=== Begin Enclosure ===
-- ==== Sys2Proof/Laws/Memory.lean ====
section
/-!
SUPPORT. DRAM and QDR: what a byte reads as after each memory operation, and that each of them, and a register write, keeps
the canonical form.
-/

namespace Sys2Proof.Machine

variable (b : Block)

/-- The canonical form, list by list. -/
theorem memory_wf_iff : Memory.wf b = true ↔ cellsWf (fun _ => (0 : Byte)) b.dram = true
    ∧ cellsWf (fun _ => (0 : Byte)) b.qdr = true ∧ cellsWf keyReset b.regs = true := by
  simp [Memory.wf, and_assoc]

/-! ### One byte -/

@[simp] theorem Block.dramByte_setDram (a : Nat) (v : Byte) : (b.setDram a v).dramByte a = v := by
  simp [Block.dramByte, Block.setDram]

theorem Block.dramByte_setDram_other {a c : Nat} (v : Byte) (h : c ≠ a) : (b.setDram a v).dramByte c = b.dramByte c :=
  cellsGet_set_other _ _ _ _ h

@[simp] theorem Block.qdrByte_setDram (a c : Nat) (v : Byte) : (b.setDram a v).qdrByte c = b.qdrByte c := rfl

@[simp] theorem Block.qdrByte_setQdr (a : Nat) (v : Byte) : (b.setQdr a v).qdrByte a = v := by
  simp [Block.qdrByte, Block.setQdr]

theorem Block.qdrByte_setQdr_other {a c : Nat} (v : Byte) (h : c ≠ a) : (b.setQdr a v).qdrByte c = b.qdrByte c :=
  cellsGet_set_other _ _ _ _ h

@[simp] theorem Block.dramByte_setQdr (a c : Nat) (v : Byte) : (b.setQdr a v).dramByte c = b.dramByte c := rfl

/-! ### Runs of bytes -/

/-- A run of bytes written to DRAM: byte `i` of it reads as written, every other byte as before. -/
theorem Block.dramByte_writeDram (bs : List Byte) (a c : Nat) : (b.writeDram a bs).dramByte c =
    if a ≤ c ∧ c < a + bs.length then bs.getD (c - a) 0 else b.dramByte c := by
  induction bs generalizing b a with
  | nil => simp [Block.writeDram]
  | cons v r ih =>
    rw [Block.writeDram, ih, List.length_cons]
    rcases lt_trichotomy c a with h | rfl | h
    · rw [if_neg (by omega), if_neg (by omega), Block.dramByte_setDram_other _ _ h.ne]
    · rw [if_neg (by omega), if_pos (by omega)]; simp
    · by_cases hc : c < a + 1 + r.length
      · rw [if_pos (by omega), if_pos (by omega), show c - a = (c - (a + 1)) + 1 by omega, List.getD_cons_succ]
      · rw [if_neg (by omega), if_neg (by omega), Block.dramByte_setDram_other _ _ h.ne']

/-- A request moves no byte. -/
@[simp] theorem Block.dramByte_dramUse (k a n c : Nat) : (b.dramUse k a n).dramByte c = b.dramByte c := by simp [Block.dramByte]

/-- A client's write: byte `i` of it reads as written, every other byte as before. -/
theorem Block.dramByte_dramWrite (k : Nat) (bs : List Byte) (a c : Nat) : (b.dramWrite k a bs).dramByte c =
    if a ≤ c ∧ c < a + bs.length then bs.getD (c - a) 0 else b.dramByte c := by
  rw [Block.dramWrite, Block.dramByte_writeDram, Block.dramByte_dramUse]

/-- A run of bytes written to QDR: byte `i` of it reads as written, every other byte as before. -/
theorem Block.qdrByte_writeQdr (bs : List Byte) (a c : Nat) : (b.writeQdr a bs).qdrByte c =
    if a ≤ c ∧ c < a + bs.length then bs.getD (c - a) 0 else b.qdrByte c := by
  induction bs generalizing b a with
  | nil => simp [Block.writeQdr]
  | cons v r ih =>
    rw [Block.writeQdr, ih, List.length_cons]
    rcases lt_trichotomy c a with h | rfl | h
    · rw [if_neg (by omega), if_neg (by omega), Block.qdrByte_setQdr_other _ _ h.ne]
    · rw [if_neg (by omega), if_pos (by omega)]; simp
    · by_cases hc : c < a + 1 + r.length
      · rw [if_pos (by omega), if_pos (by omega), show c - a = (c - (a + 1)) + 1 by omega, List.getD_cons_succ]
      · rw [if_neg (by omega), if_neg (by omega), Block.qdrByte_setQdr_other _ _ h.ne']

/-- What is kept of a sparse list reads as before, what is removed as its default. -/
theorem cellsGet_filter {β : Type} (p : Nat → Bool) (l : List (Nat × β)) (a : Nat) (d : β) :
    cellsGet (l.filter (fun c => p c.1)) a d = if p a then cellsGet l a d else d := by
  induction l with
  | nil => simp [cellsGet]
  | cons x r ih =>
    obtain ⟨k, v⟩ := x
    by_cases hk : p k = true
    · rw [List.filter_cons_of_pos (by simpa using hk), cellsGet, cellsGet, ih]
      by_cases e : k = a
      · subst e; simp [hk]
      · simp [e]
    · rw [List.filter_cons_of_neg (by simpa using hk), ih, cellsGet]
      by_cases e : k = a
      · subst e; simp [hk]
      · simp [e]

/-- Clearing QDR: the bytes of the range read 0, every other byte as before. -/
theorem Block.qdrByte_clearQdr (a n c : Nat) :
    (b.clearQdr a n).qdrByte c = if a ≤ c ∧ c < a + n then 0 else b.qdrByte c := by
  have h := cellsGet_filter (fun k => !(decide (a ≤ k) && decide (k < a + n))) b.qdr c (0 : Byte)
  simp only [Block.qdrByte, Block.clearQdr]
  rw [h]
  by_cases h1 : a ≤ c <;> by_cases h2 : c < a + n <;> simp [h1, h2]

/-! ### The canonical form -/

theorem memory_wf_setDram (a : Nat) (v : Byte) (h : Memory.wf b = true) : Memory.wf (b.setDram a v) = true := by
  rw [memory_wf_iff] at h ⊢
  exact ⟨cellsSet_wf (dflt := fun _ => (0 : Byte)) a v h.1, h.2⟩

theorem memory_wf_setQdr (a : Nat) (v : Byte) (h : Memory.wf b = true) : Memory.wf (b.setQdr a v) = true := by
  rw [memory_wf_iff] at h ⊢
  exact ⟨h.1, cellsSet_wf (dflt := fun _ => (0 : Byte)) a v h.2.1, h.2.2⟩

theorem memory_wf_writeDram (bs : List Byte) (a : Nat) (h : Memory.wf b = true) : Memory.wf (b.writeDram a bs) = true := by
  induction bs generalizing b a with
  | nil => exact h
  | cons v r ih => exact ih _ _ (memory_wf_setDram b a v h)

theorem memory_wf_dramUse (k a n : Nat) (h : Memory.wf b = true) : Memory.wf (b.dramUse k a n) = true := by
  rw [memory_wf_iff] at h ⊢
  simpa using h

theorem memory_wf_dramWrite (k a : Nat) (bs : List Byte) (h : Memory.wf b = true) : Memory.wf (b.dramWrite k a bs) = true :=
  memory_wf_writeDram _ _ _ (memory_wf_dramUse b k a bs.length h)

theorem memory_wf_writeQdr (bs : List Byte) (a : Nat) (h : Memory.wf b = true) : Memory.wf (b.writeQdr a bs) = true := by
  induction bs generalizing b a with
  | nil => exact h
  | cons v r ih => exact ih _ _ (memory_wf_setQdr b a v h)

theorem memory_wf_clearQdr (a n : Nat) (h : Memory.wf b = true) : Memory.wf (b.clearQdr a n) = true := by
  rw [memory_wf_iff] at h ⊢
  exact ⟨h.1, cellsFilter_wf _ h.2.1, h.2.2⟩

theorem memory_wf_setWord (k : Nat) (v : Word) (h : Memory.wf b = true) : Memory.wf (b.setWord k v) = true := by
  rw [memory_wf_iff] at h ⊢
  exact ⟨h.1, h.2.1, cellsSet_wf k v h.2.2⟩

theorem memory_wf_set (f : Fld) (v : Nat) (h : Memory.wf b = true) : Memory.wf (b.set f v) = true := memory_wf_setWord b _ _ h

/-- Pixels written row by row keep the form of the bytes they are written into. -/
theorem writePixels_wf (f : Nat) (px : List (List Nat)) (a : Nat) (l : List Host.Cell)
    (h : cellsWf (fun _ => (0 : Byte)) l = true) : cellsWf (fun _ => (0 : Byte)) (writePixels f a px l) = true := by
  induction px generalizing a l with
  | nil => exact h
  | cons p r ih =>
    refine ih _ _ ?_
    generalize List.range (pixelBytes f p).length = is
    induction is generalizing l with
    | nil => exact h
    | cons i t ih2 => exact ih2 _ (cellsSet_wf (dflt := fun _ => (0 : Byte)) _ _ h)

/-- The memory after reset has the form. -/
theorem memory_wf_reset : Memory.wf State.reset.blk = true := by decide

end Sys2Proof.Machine
end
=== End Enclosure ===
# Task instructions:
Search the data for the string "before" and copy every line where it appears.

# Solved problem:
/-- A run of bytes written to DRAM: byte `i` of it reads as written, every other byte as before. -/
/-- A client's write: byte `i` of it reads as written, every other byte as before. -/
/-- A run of bytes written to QDR: byte `i` of it reads as written, every other byte as before. -/
/-- What is kept of a sparse list reads as before, what is removed as its default. -/
/-- Clearing QDR: the bytes of the range read 0, every other byte as before. -/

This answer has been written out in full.